EPiCs-group / obelix

An automated workflow for generation & analysis of bidentate ligand containing complexes
GNU General Public License v3.0
0 stars 1 forks source link

AWS S3-dynamoDB testing from DCC account #26

Open Selkubi opened 4 months ago

Selkubi commented 4 months ago

Here is how to create the necessary connections between S3, DynamoDB and the lambda function

Step 1: Create an S3 Bucket

  1. Go to the S3 console:

  2. Create a bucket:

    • Click "Create bucket".
    • Provide a unique bucket name (e.g., your-bucket-name).
    • Select the desired region (e.g., eu-central-1).
    • Click "Create bucket".

Step 2: Create an SNS Topic

This is a notification tool necessary to receive the experiment_id emails.

  1. Go to the SNS console:

  2. Create a topic:

    • Click "Create topic".
    • Choose "Standard" for the topic type.
    • Provide a name (e.g., obelix_test).
    • Click "Create topic".
  3. Create a subscription:

    • Click on the topic ARN to open the topic details.
    • Click "Create subscription".
    • Choose "Email" for the protocol.
    • Enter the email address you want notifications sent to.
    • Click "Create subscription".
    • Check your email and confirm the subscription.

Step 3: Create a DynamoDB Table

  1. Go to the DynamoDB console:

  2. Create a table:

    • Click "Create table".
    • Provide a table name (e.g., obelix_test-empty).
    • Set the primary key (Exp_ID) as a string or number depending on your use case.
    • Click "Create table".

Step 4: Create an IAM Role for Lambda

This was necessary to work within the DCC sandbox.
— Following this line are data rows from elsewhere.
@[simp] theorem State.chkClose_keepsForm {orig : State} (s : State) (u : Nat) : KeepsForm orig (State.chkClose s u) ↔ KeepsForm orig s := by
  simp [State.chkClose]

@[simp] theorem State.chkAlive_keepsForm {orig : State} (s : State) (u : Nat) (w : Word) :
    KeepsForm orig (State.chkAlive s u w) ↔ KeepsForm orig s := by
  simp [State.chkAlive]

/-! ### NvmRows.lean -/

@[simp] theorem State.eraseTarget_keepsForm {orig : State} (s : State) (k : NvmJob) : KeepsForm orig (State.eraseTarget s k) ↔ KeepsForm orig s := by
  simp [State.eraseTarget]

@[simp] theorem State.requestStore_keepsForm {orig : State} (s : State) (w : Word) (h : KeepsForm orig s) :
    KeepsForm orig (State.requestStore s w).2 := by
  simp [State.requestStore, h]

/-! ### RegsSys.lean -/

@[simp] theorem State.tumStart_keepsForm {orig : State} (s : State) (m : Nat) (h : KeepsForm orig s) : KeepsForm orig (s.tumStart m) := by
  unfold State.tumStart; split
  · exact h
  · have h1 : KeepsForm orig (if s.allHalted then s.reportProg else s) := by split <;> simp [h]
    dsimp only; split
    · exact h1
    · exact State.each_keepsForm _ _ (fun t k ht => by split <;> simp [ht]) h1

@[simp] theorem State.tumHalt_keepsForm {orig : State} (s : State) (m : Nat) : KeepsForm orig (s.tumHalt m) ↔ KeepsForm orig s := by
  refine State.each_keepsForm_iff _ _ fun t k => ?_
  split
  · exact State.onThread_keepsForm _ _ _ fun x => by split <;> simp
  · rfl

@[simp] theorem State.tumCtrl_keepsForm {orig : State} (s : State) (w : Word) (h : KeepsForm orig s) : KeepsForm orig (State.tumCtrl s w) := by
  simp [State.tumCtrl, h]

@[simp] theorem State.touchId_keepsForm {orig : State} (s : State) (a : Nat) : KeepsForm orig (State.touchId s a) ↔ KeepsForm orig s := by
  simp [State.touchId]

@[simp] theorem State.writeId_keepsForm {orig : State} (s : State) (a : Nat) (w : Word) (h : KeepsForm orig s) :
    KeepsForm orig (State.writeId s a w).2 := by
  simp [State.writeId, h]

@[simp] theorem State.touchClk_keepsForm {orig : State} (s : State) (a : Nat) : KeepsForm orig (State.touchClk s a) ↔ KeepsForm orig s := by
  simp [State.touchClk]

@[simp] theorem State.touchFlt_keepsForm {orig : State} (s : State) (a : Nat) (consume : Bool) :
    KeepsForm orig (State.touchFlt s a consume) ↔ KeepsForm orig s := by
  simp [State.touchFlt]

@[simp] theorem State.writeFlt_keepsForm {orig : State} (s : State) (a : Nat) (w : Word) (h : KeepsForm orig s) :
    KeepsForm orig (State.writeFlt s a w).2 := by
  simp [State.writeFlt, h]

@[simp] theorem State.touchChk_keepsForm {orig : State} (s : State) (src : Source) (a : Nat) (consume : Bool) :
    KeepsForm orig (State.touchChk s src a consume) ↔ KeepsForm orig s := by
  unfold State.touchChk; split <;> simp

@[simp] theorem State.writeChk_keepsForm {orig : State} (s : State) (a : Nat) (w : Word) :
    KeepsForm orig (State.writeChk s a w).2 ↔ KeepsForm orig s := by
  unfold State.writeChk; split <;> simp

/-! ### RegsLink.lean -/

@[simp] theorem State.touchLink_keepsForm {orig : State} (s : State) (src : Source) (p : Port) (o : Nat) :
    KeepsForm orig (State.touchLink s src p o) ↔ KeepsForm orig s := by
  simp [State.touchLink]

@[simp] theorem State.startEye_keepsForm {orig : State} (s : State) (p : Port) : KeepsForm orig (State.startEye s p) ↔ KeepsForm orig s := by
  simp [State.startEye]

@[simp] theorem State.writeLinkCtrl_keepsForm {orig : State} (s : State) (p : Port) (w : Word) :
    KeepsForm orig (State.writeLinkCtrl s p w) ↔ KeepsForm orig s := by
  simp [State.writeLinkCtrl]

@[simp] theorem State.writeLink_keepsForm {orig : State} (s : State) (src : Source) (p : Port) (o : Nat) (w : Word) :
    KeepsForm orig (State.writeLink s src p o w).2 ↔ KeepsForm orig s := by
  simp [State.writeLink]

@[simp] theorem State.touchTime_keepsForm {orig : State} (s : State) (src : Source) (a : Nat) (consume : Bool) :
    KeepsForm orig (s.touchTime src a consume) ↔ KeepsForm orig s := by
  unfold State.touchTime; dsimp only
  cases s.time.caps with
  | nil => simp
  | cons c rest => simp

@[simp] theorem State.writeCompare_keepsForm {orig : State} (s : State) (src : Source) (n : Nat) (hi : Bool) (w : Word) :
    KeepsForm orig (State.writeCompare s src n hi w).2 ↔ KeepsForm orig s := by
  simp [State.writeCompare]

@[simp] theorem State.writeHoldMax_keepsForm {orig : State} (s : State) (w : Word) : KeepsForm orig (State.writeHoldMax s w) ↔ KeepsForm orig s := by
  simp [State.writeHoldMax]

@[simp] theorem State.writeTime_keepsForm {orig : State} (s : State) (src : Source) (a : Nat) (w : Word) :
    KeepsForm orig (State.writeTime s src a w).2 ↔ KeepsForm orig s := by
  simp [State.writeTime]

/-! ### RegsComp.lean -/

@[simp] theorem State.touchComp_keepsForm {orig : State} (s : State) (a : Nat) : KeepsForm orig (State.touchComp s a) ↔ KeepsForm orig s := by
  simp [State.touchComp]

@[simp] theorem State.writeCommit_keepsForm {orig : State} (s : State) (w : Word) : KeepsForm orig (State.writeCommit s w).2 ↔ KeepsForm orig s := by
  simp [State.writeCommit]

@[simp] theorem State.writeComp_keepsForm {orig : State} (s : State) (a : Nat) (w : Word) :
    KeepsForm orig (State.writeComp s a w).2 ↔ KeepsForm orig s := by
  simp [State.writeComp]

@[simp] theorem State.touchCol_keepsForm {orig : State} (s : State) (a : Nat) : KeepsForm orig (State.touchCol s a) ↔ KeepsForm orig s := by
  simp [State.touchCol]

@[simp] theorem State.onShadow_keepsForm {orig : State} (s : State) (f : ColourGroup → ColourGroup) :
    KeepsForm orig (State.onShadow s f) ↔ KeepsForm orig s := by
  simp [State.onShadow]

@[simp] theorem State.writeTake_keepsForm {orig : State} (s : State) (w : Word) : KeepsForm orig (State.writeTake s w).2 ↔ KeepsForm orig s := by
  simp [State.writeTake]

@[simp] theorem State.writeEnvData_keepsForm {orig : State} (s : State) (src : Source) (w : Word) :
    KeepsForm orig (State.writeEnvData s src w) ↔ KeepsForm orig s := by
  simp [State.writeEnvData]

@[simp] theorem State.writeTfData_keepsForm {orig : State} (s : State) (src : Source) (w : Word) :
    KeepsForm orig (State.writeTfData s src w) ↔ KeepsForm orig s := by
  simp [State.writeTfData]

@[simp] theorem State.writeCol_keepsForm {orig : State} (s : State) (src : Source) (a : Nat) (w : Word) :
    KeepsForm orig (State.writeCol s src a w).2 ↔ KeepsForm orig s := by
  simp [State.writeCol]

@[simp] theorem State.touchRing_keepsForm {orig : State} (s : State) (src : Source) (a : Nat) (consume : Bool) :
    KeepsForm orig (State.touchRing s src a consume) ↔ KeepsForm orig s := by
  simp [State.touchRing]

@[simp] theorem State.writeRingCtrl_keepsForm {orig : State} (s : State) (w : Word) (h : KeepsForm orig s) :
    KeepsForm orig (State.writeRingCtrl s w) := by
  simp [State.writeRingCtrl, h]

@[simp] theorem State.writeRing_keepsForm {orig : State} (s : State) (src : Source) (a : Nat) (w : Word) (h : KeepsForm orig s) :
    KeepsForm orig (State.writeRing s src a w).2 := by
  simp [State.writeRing, h]

/-! ### RegsLed.lean -/

@[simp] theorem State.touchLed_keepsForm {orig : State} (s : State) (src : Source) (a : Nat) :
    KeepsForm orig (State.touchLed s src a) ↔ KeepsForm orig s := by
  simp [State.touchLed]

@[simp] theorem State.writeAdcSel_keepsForm {orig : State} (s : State) (src : Source) (w : Word) :
    KeepsForm orig (State.writeAdcSel s src w) ↔ KeepsForm orig s := by
  simp [State.writeAdcSel]

@[simp] theorem State.writeLed_keepsForm {orig : State} (s : State) (src : Source) (a : Nat) (w : Word) :
    KeepsForm orig (State.writeLed s src a w).2 ↔ KeepsForm orig s := by
  simp [State.writeLed]

@[simp] theorem State.touchTherm_keepsForm {orig : State} (s : State) (a : Nat) : KeepsForm orig (State.touchTherm s a) ↔ KeepsForm orig s := by
  simp [State.touchTherm]

@[simp] theorem State.writeTherm_keepsForm {orig : State} (s : State) (src : Source) (a : Nat) (w : Word) :
    KeepsForm orig (State.writeTherm s src a w).2 ↔ KeepsForm orig s := by
  simp [State.writeTherm]

@[simp] theorem State.touchSaf_keepsForm {orig : State} (s : State) (a : Nat) : KeepsForm orig (State.touchSaf s a) ↔ KeepsForm orig s := by
  simp [State.touchSaf]

@[simp] theorem State.touchAge_keepsForm {orig : State} (s : State) (a : Nat) : KeepsForm orig (State.touchAge s a) ↔ KeepsForm orig s := by
  simp [State.touchAge]

@[simp] theorem State.clrLaneDerate_keepsForm {orig : State} (s : State) : KeepsForm orig (State.clrLaneDerate s) ↔ KeepsForm orig s := by
  simp [State.clrLaneDerate]

@[simp] theorem State.writeAgeCtrl_keepsForm {orig : State} (s : State) (w : Word) (h : KeepsForm orig s) :
    KeepsForm orig (State.writeAgeCtrl s w) := by
  simp [State.writeAgeCtrl, h]

@[simp] theorem State.writeAge_keepsForm {orig : State} (s : State) (a : Nat) (w : Word) (h : KeepsForm orig s) :
    KeepsForm orig (State.writeAge s a w).2 := by
  simp [State.writeAge, h]

/-! ### RegsNvm.lean -/

@[simp] theorem State.touchWard_keepsForm {orig : State} (s : State) (a : Nat) : KeepsForm orig (State.touchWard s a) ↔ KeepsForm orig s := by
  simp [State.touchWard]

@[simp] theorem State.writeWard_keepsForm {orig : State} (s : State) (src : Source) (a : Nat) (w : Word) :
    KeepsForm orig (State.writeWard s src a w).2 ↔ KeepsForm orig s := by
  simp [State.writeWard]

@[simp] theorem State.touchNvm_keepsForm {orig : State} (s : State) (a : Nat) : KeepsForm orig (State.touchNvm s a) ↔ KeepsForm orig s := by
  simp [State.touchNvm]

@[simp] theorem State.writeUpdCtrl_keepsForm {orig : State} (s : State) (w : Word) :
    KeepsForm orig (State.writeUpdCtrl s w).2 ↔ KeepsForm orig s := by
  simp [State.writeUpdCtrl]

@[simp] theorem State.stageWord_keepsForm {orig : State} (s : State) (w : Word) : KeepsForm orig (State.stageWord s w) ↔ KeepsForm orig s := by
  simp [State.stageWord]

@[simp] theorem State.writeCairnCtrl_keepsForm {orig : State} (s : State) (w : Word) :
    KeepsForm orig (State.writeCairnCtrl s w).2 ↔ KeepsForm orig s := by
  simp [State.writeCairnCtrl]

@[simp] theorem State.writeNvm_keepsForm {orig : State} (s : State) (src : Source) (a : Nat) (w : Word) :
    KeepsForm orig (State.writeNvm s src a w).2 ↔ KeepsForm orig s := by
  simp [State.writeNvm]

/-! ### RegsMem.lean -/

@[simp] theorem State.writeCtx_keepsForm {orig : State} (s : State) (l : List (Nat × Word)) :
    KeepsForm orig (State.writeCtx s l).2 ↔ KeepsForm orig s := by
  simp [State.writeCtx]

@[simp] theorem State.touchMem_keepsForm {orig : State} (s : State) (a : Nat) : KeepsForm orig (State.touchMem s a) ↔ KeepsForm orig s := by
  unfold State.touchMem; split <;> simp

@[simp] theorem State.writeLayer_keepsForm {orig : State} (s : State) (i o : Nat) (w : Word) :
    KeepsForm orig (State.writeLayer s i o w) ↔ KeepsForm orig s := by
  simp [State.writeLayer]

@[simp] theorem State.writeMem_keepsForm {orig : State} (s : State) (a : Nat) (w : Word) :
    KeepsForm orig (State.writeMem s a w).2 ↔ KeepsForm orig s := by
  unfold State.writeMem; split <;> simp

/-! ### Registers.lean -/

@[simp] theorem State.touchReg_keepsForm {orig : State} (s : State) (src : Source) (a : Nat) (consume : Bool) :
    KeepsForm orig (State.touchReg s src a consume) ↔ KeepsForm orig s := by
  unfold State.touchReg; split <;> simp

@[simp] theorem State.writeReg_keepsForm {orig : State} (s : State) (src : Source) (a : Nat) (w : Word) (h : KeepsForm orig s) :
    KeepsForm orig (State.writeReg s src a w).2 := by
  unfold State.writeReg; split <;> simp [h]

@[simp] theorem State.touchAt_keepsForm {orig : State} (s : State) (src : Source) (a : Nat) (consume : Bool) :
    KeepsForm orig (State.touchAt s src a consume) ↔ KeepsForm orig s := by
  simp [State.touchAt]

@[simp] theorem State.writeAt_keepsForm {orig : State} (s : State) (src : Source) (a : Nat) (w : Word) (h : KeepsForm orig s) :
    KeepsForm orig (State.writeAt s src a w).2 := by
  simp [State.writeAt, h]

@[simp] theorem State.readWords_keepsForm {orig : State} (s : State) (src : Source) (consume : Bool) (l : List Nat) :
    KeepsForm orig (s.readWords src consume l).2 ↔ KeepsForm orig s := by
  induction l generalizing s with
  | nil => rfl
  | cons a l ih => exact (ih _).trans (State.touchAt_keepsForm s src a consume)

@[simp] theorem State.writeEach_keepsForm {orig : State} (s : State) (src : Source) (l : List (Nat × Word)) (h : KeepsForm orig s) :
    KeepsForm orig (s.writeEach src l).2 := by
  induction l generalizing s with
  | nil => exact h
  | cons p l ih =>
    have h1 := State.writeAt_keepsForm s src p.1 p.2 h
    unfold State.writeEach; dsimp only; split
    · exact ih _ h1
    · exact h1

@[simp] theorem State.writeWords_keepsForm {orig : State} (s : State) (src : Source) (a : Nat) (ws : List Word) (h : KeepsForm orig s) :
    KeepsForm orig (State.writeWords s src a ws).2 := by
  simp [State.writeWords, h]

/-! ### Device.lean -/

@[simp] theorem State.stall_keepsForm {orig : State} (s : State) (t : Fin 8) (rd : Fin 16) :
    KeepsForm orig (State.stall s t rd) ↔ KeepsForm orig s := by
  simp [State.stall]

@[simp] theorem State.sendPost_keepsForm {orig : State} (s : State) : KeepsForm orig (State.sendPost s) ↔ KeepsForm orig s := by
  unfold State.sendPost; split <;> simp

/-! ### Commands.lean -/

@[simp] theorem State.lightOn_keepsForm {orig : State} (s : State) : KeepsForm orig (State.lightOn s) ↔ KeepsForm orig s := by
  simp [State.lightOn]

@[simp] theorem State.startUpdate_keepsForm {orig : State} (s : State) (h : List Byte) :
    KeepsForm orig (State.startUpdate s h) ↔ KeepsForm orig s := by
  simp [State.startUpdate]

@[simp] theorem State.startRestart_keepsForm {orig : State} (s : State) (h : KeepsForm orig s) : KeepsForm orig (State.startRestart s) := by
  simp [State.startRestart, h]

@[simp] theorem State.enroll_keepsForm {orig : State} (s : State) (l : List Byte) (kWall : BitVec 256) :
    KeepsForm orig (State.enroll s l kWall) ↔ KeepsForm orig s := by
  simp [State.enroll]

@[simp] theorem State.unlockDebug_keepsForm {orig : State} (s : State) : KeepsForm orig (State.unlockDebug s) ↔ KeepsForm orig s := by
  simp [State.unlockDebug]

@[simp] theorem State.loadDmem_keepsForm {orig : State} (s : State) : KeepsForm orig (State.loadDmem s) ↔ KeepsForm orig s := by
  simp [State.loadDmem]

@[simp] theorem State.leaveService_keepsForm {orig : State} (s : State) (h : KeepsForm orig s) : KeepsForm orig (State.leaveService s) := by
  simp [State.leaveService, h]

@[simp] theorem State.eraseSlot_keepsForm {orig : State} (s : State) (k : Bool) : KeepsForm orig (State.eraseSlot s k) ↔ KeepsForm orig s := by
  simp [State.eraseSlot]

/-! ### Boot.lean -/

@[simp] theorem State.bootSafety_keepsForm {orig : State} (s : State) (straps : BitVec 6) (testOk : Bool) :
    KeepsForm orig (State.bootSafety s straps testOk) ↔ KeepsForm orig s := by
  unfold State.bootSafety; repeat' split
  all_goals simp

@[simp] theorem State.runImage_keepsForm {orig : State} (s : State) (k trial : Bool) :
    KeepsForm orig (State.runImage s k trial) ↔ KeepsForm orig s := by
  simp [State.runImage]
I am not sure how this will work like in the Obelix AWS account.

  1. Go to the IAM console:

    • In the AWS Management Console, search for and select "IAM".
  2. Create a role:

    • Click "Roles" in the sidebar, then "Create role".
    • Choose "Lambda" as the trusted entity type.
    • Click "Next: Permissions".
  3. Attach policies:

    • Attach the following policies:
      • AmazonS3ReadOnlyAccess
      • AmazonDynamoDBFullAccess
      • AmazonSNSFullAccess
    • Click "Next: Tags", then "Next: Review".
  4. Name the role:

    • Provide a role name (e.g., lambda-s3-dynamodb-sns-role).
    • Click "Create role".

Step 5: Create the Lambda Function

  1. Go to the Lambda console:

    • In the AWS Management Console, search for and select "Lambda".
  2. Create a function:

    • Click "Create function".
    • Choose "Author from scratch".
    • Provide a name (e.g., s3-to-dynamodb-sns).
    • Select "Python 3.8" or later as the runtime.
    • Under "Permissions", choose "Use an existing role".
    • Select the role you created earlier (lambda-s3-dynamodb-sns-role).
    • Click "Create function".
  3. Configure the function:

    • Copy and paste your Lambda function code into the editor.
    • Click "Deploy".
    • When a stable version of the Lambda function is created, make sure to click actions --> Publish new version such that the current version of the Lambda functions gets versioned.
  4. Add environment variables:

    • In the "Configuration" tab, select "Environment variables".
    • Add the following environment variables:
      • SNS_TOPIC_ARN with the value of your SNS topic ARN.

Step 6: Set up the S3 Trigger

  1. Add a trigger:
    • In the Lambda function configuration, click "Add trigger".
    • Choose "S3" as the trigger.
    • Select your S3 bucket.
    • For "Event type", choose "All object create events".
    • Click "Add".

Step 7: Configure the bucket policy

To give the lambda function access to the s3 bucket you're using, make sure that the S3 bucket has the right policy. eg In this code, he principal/AWS field comes from the IAM of the 'role' that you have created. The ARN is shown there. { "Version": "2012-10-17", "Statement": [ { "Effect": "Allow", "Principal": { "AWS": "arn:aws:iam::058264498638:role/lambda-s3-dynamodb-sns-role-obelix" }, "Action": [ "s3:GetObject", "s3:ListBucket" ], "Resource": [ "arn:aws:s3:::s3-test-bucket-obelix", "arn:aws:s3:::s3-test-bucket-obelix/*" ] } ] } Make sure to change the princible and the bucket names are correct

Step 8: Test the Function

  1. Upload a test file:

    • Upload a CSV file to your S3 bucket.
  2. Check the results:

    • Verify that the file is processed, the new column is added, and the data is written to DynamoDB.
    • Check your email for the SNS notification.
Selkubi commented 2 months ago

We have decided to go for a more comprehensive cloud architecture with 2 lambda functions that puts data in the dynamoDB table. The architecture looks like the below image from Magno

Image

Selkubi commented 2 months ago

There is a problem with the access permission given to the services (in the pipeline written above). I am trying to find what the problem is and update the workflow accordingly.